Thread Selection in Multiplex • Methodology • Compiler chooses between threading models • Prioritizes explicit threading over implicit threading • Implicit threads selected by runtime speculation by hardware • However, software specifies implicit thread boundaries • Pros – Minimizes explicit and implicit overheads • Scenarios • Executing loops with small bodies implicitly • Executing tail ends of unevenly partitioned segments implicitly
Thread Dispatch – An Overview • Dispatching conventional threads involve • Assigning PCs of CPUs the address of the first instruction of the thread • Assigning a private SP to CPUs • Copying stacks and register values prior to dispatch • Thread Descriptor – holds thread information • Stores the addresses of possible subsequent dispatch target threads • Holds register dependency information
Thread Dispatch in Multiplex • Methodology • Predict subsequent threads based on current threads • Dispatch, execute and commit sequentially • Re-dispatch on squashing • Suspend dispatch upon mode switch to allow thread commits to complete • Instruction Set Changes - fork, stop and setsp • A Thread Predictor unit added to handle speculative prediction • A mode bit added to the Thread Descriptor • A TD Cache caches recently referenced descriptors
MUCS Protocol • Mux Unified Coherence and Speculation - MUCS • Offers data coherence as well as versioning support • Key Design Objectives – minimize speculation overheads in two respects • Dependence resolution in the common case should be handled within the cache thereby minimizing bus transactions • Thread commit/squashes should only be done en masse and not as individual cache blocks.

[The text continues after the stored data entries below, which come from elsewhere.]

-- ==== Sys2Proof/Safety.lean ====
section
/-! DEFINITION. What counts as a good state and a good run: the invariants of a node, of its transmit trace and of the
system, in the terms the statements use. -/

namespace Sys2Proof.Machine

/-- `row_n` is what the scanner's state says: all high while idle, else the one row low (R130). -/
def rowsFollowScan (s : State) : Prop :=
  match s.scan with
  | .idle => s.rowN = rowsHigh
  | .probe r => s.rowN = oneCold r
  | .settle r _ _ => s.rowN = oneCold r
  | .wait r _ _ => s.rowN = oneCold r

/-- The counts in `scan` are in range: the settle count (R29), and the count of closed samples (R133). -/
def scanCountsOk (cfg : Config) (s : State) : Prop :=
  match s.scan with
  | .settle _ _ n => 1 ≤ n ∧ n ≤ cfg.debounceDelay
  | .wait _ _ held =>
    match cfg.releaseTimeout with
    | none => held = 0
    | some n => held = 0 ∨ held < n
  | _ => True

/-- `code_index` is 0 exactly when the controller is not ENTERING (R197). -/
def cursorFollowsLock (s : State) : Prop := s.codeIndex ≠ 0 ↔ s.lockState = .entering

/-- A good state of a node. -/
structure NodeInv (cfg : Config) (s : State) : Prop where
  /-- R130. -/
  rows : rowsFollowScan s
  /-- R29, R133. -/
  counts : scanCountsOk cfg s
  /-- R39, R222. -/
  idle : s.idleTicks ≤ cfg.idleMax
  /-- R197. -/
  cursor : cursorFollowsLock s
  /-- At most two calls are owed (R42). -/
  todo : s.hostTodo.length ≤ 2
  /-- While a transfer is in flight the PHY holds a byte (R171). -/
  phy : s.txIndex ≠ .idle → 1 ≤ s.phyPending
  /-- `activePattern` is only updated, and a pattern only rendered, while unlocked (R43, R208). -/
  pattern : s.unlocked = false → s.activePattern = 0#3 ∧ ∀ p, OutEvent.render p ∉ s.out

/-- No send is owed while the host is inside a scan: what the order of the reference host comes to (R193, R199). -/
def noSendOwedInScan (s : State) : Prop := s.scan ≠ .idle → s.hostTodo = []

/-- The transmit half's output order as an automaton on the cursor (R75, R172, R178): a `LoadTx` only after a `Start` with
no `Stop` between, a `Stop` only after a `LoadTx`; a second `Start` in the address phase only under `restart`. -/
def phaseStep (restart : Bool) (p : TxIndex) (e : OutEvent) : Option TxIndex :=
  match e with
  | .start _ => if p = .addrSent ∧ restart = false then none else some .addrSent
  | .loadTx _ => if p = .addrSent then some .done else none
  | .stop => if p = .done then some .idle else none
  | .scanDone _ | .render _ | .duty _ _ _ => some p

/-- Where the automaton stands after an output trace; `none` if the trace breaks the order. -/
def phaseOf (restart : Bool) (es : List OutEvent) : Option TxIndex :=
  es.foldlM (phaseStep restart) .idle

/-- The output trace keeps the order, and the cursor is where the order puts it. -/
def TxOrder (cfg : Config) (s : State) : Prop :=
  phaseOf (cfg.overwritePolicy == .restart) s.out = some s.txIndex

/-- The bytes handed to the PHY by an output trace (R171). -/
def handed (es : List OutEvent) : Nat :=
  es.countP fun e => match e with | .start _ => true | .loadTx _ => true | _ => false

/-- No frame was dropped and no byte lost so far (R49). -/
def clean (s : State) : Bool :=
  !(s.gInputMismatch || s.gTransferOverwrite || s.gMalformedReceive || s.gRxLost || s.gSpuriousTx)

/-- The state with the five ghost indicators cleared (R49). -/
def eraseGhosts (s : State) : State :=
  { s with
    gInputMismatch := false
    gTransferOverwrite := false
    gMalformedReceive := false
    gRxLost := false
    gSpuriousTx := false }

/-- What an operation answers, with the ghost indicators of a next state cleared. -/
def eraseResult : Result → Result
  | .next t => .next (eraseGhosts t)
  | .fault r => .fault r
  | .refused r => .refused r

/-- The heartbeat monitor with an unbounded counter (R222): `true` is a tick, `false` an activity reset; count and LED. -/
def freeMonitor (threshold : Nat) : List Bool → Nat × Bool → Nat × Bool
  | [], m => m
  | true :: rest, (n, led) => freeMonitor threshold rest (n + 1, if threshold ≤ n + 1 then !led else true)
  | false :: rest, (_, led) => freeMonitor threshold rest (0, led)

/-- The monitor's operation for an entry of such a list. -/
def monitorOp (b : Bool) : Instr := if b then .tick else .actReset

/-- The payloads, in sending order, of the first `n` loads that may reach a node (R77, R173). -/
def payloadsFor (cfg : Config) (loads : List LinkLoad) (n : Nat) : List Byte :=
  ((loads.take n).filter (loadReaches cfg)).map LinkLoad.payload

/-- A receiver has seen only bytes sent to it, in sending order, and what waits in its mailbox is one of them (R77). -/
def receiverOk (loads : List LinkLoad) (r : Receiver) : Prop :=
  r.behind ≤ loads.length ∧ r.got.Sublist (payloadsFor r.params loads r.behind) ∧
    (r.node.rxFull = true → r.got.getLast? = some r.node.rxByte)

/-- A good state of the system. -/
def SysInv (y : System) : Prop := ∀ r ∈ y.receivers, receiverOk y.loads r

end Sys2Proof.Machine
end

MUCS Protocol • 6 bits used for monitoring states of each cache block • Use – Set per speculative loadexecuted before store • Dirty – Set per speculative store in both modes • Commit – Set en masse on commit of speculative blocks • Stale – Set on a cache block when a newer version of data is available in another CPU • Squash – Set en masse on a cache touched by a squashed thread • Valid – Set per cache fill upon misses in both modes to determine validity of tag (not data)
Key Performance Factors • Thread Size • Load Imbalance • Data Dependence • Thread dispatch/completion overhead • Speculative State Overflow
Performance Analysis – Best Case • Class 1 applications favor Implicit-only CMPs • Class 2 applications favor explicit-only CMPs • Avg Speedup of 4 dual issue CMP over one dual issue CMP • Implicit-only=1.14, Explicit-only=2.17, Multiplex = 2.3
Performance Analysis - Overheads • I – implicit only, m - multiplex • Fpppp: provably parallel code = 0%, low squash buffer hits • wave5, tomcatv and swim have control flow irregularities in the inner loop i.e I/O stalls
Performance Analysis – Cache Size • Effects of increasing cache size – performance increases • Multiplex incurs lesser overflow than implicit-only CMP • Effects of increasing data rates – performance decreases
Conclusion • Coexistence of implicit and explicit multi-threading brings about a better speedup, showing a speedup of 2.63 during simulation • MUCS protocol allows such an implementation by mapping a coherence protocol needed for explicit threading to a subset of the states required for implicit threading and hence eliminates the need of extra hardware. • The dominant overheads for implicit and explicit threading are speculative state overflow and thread dispatching respectively.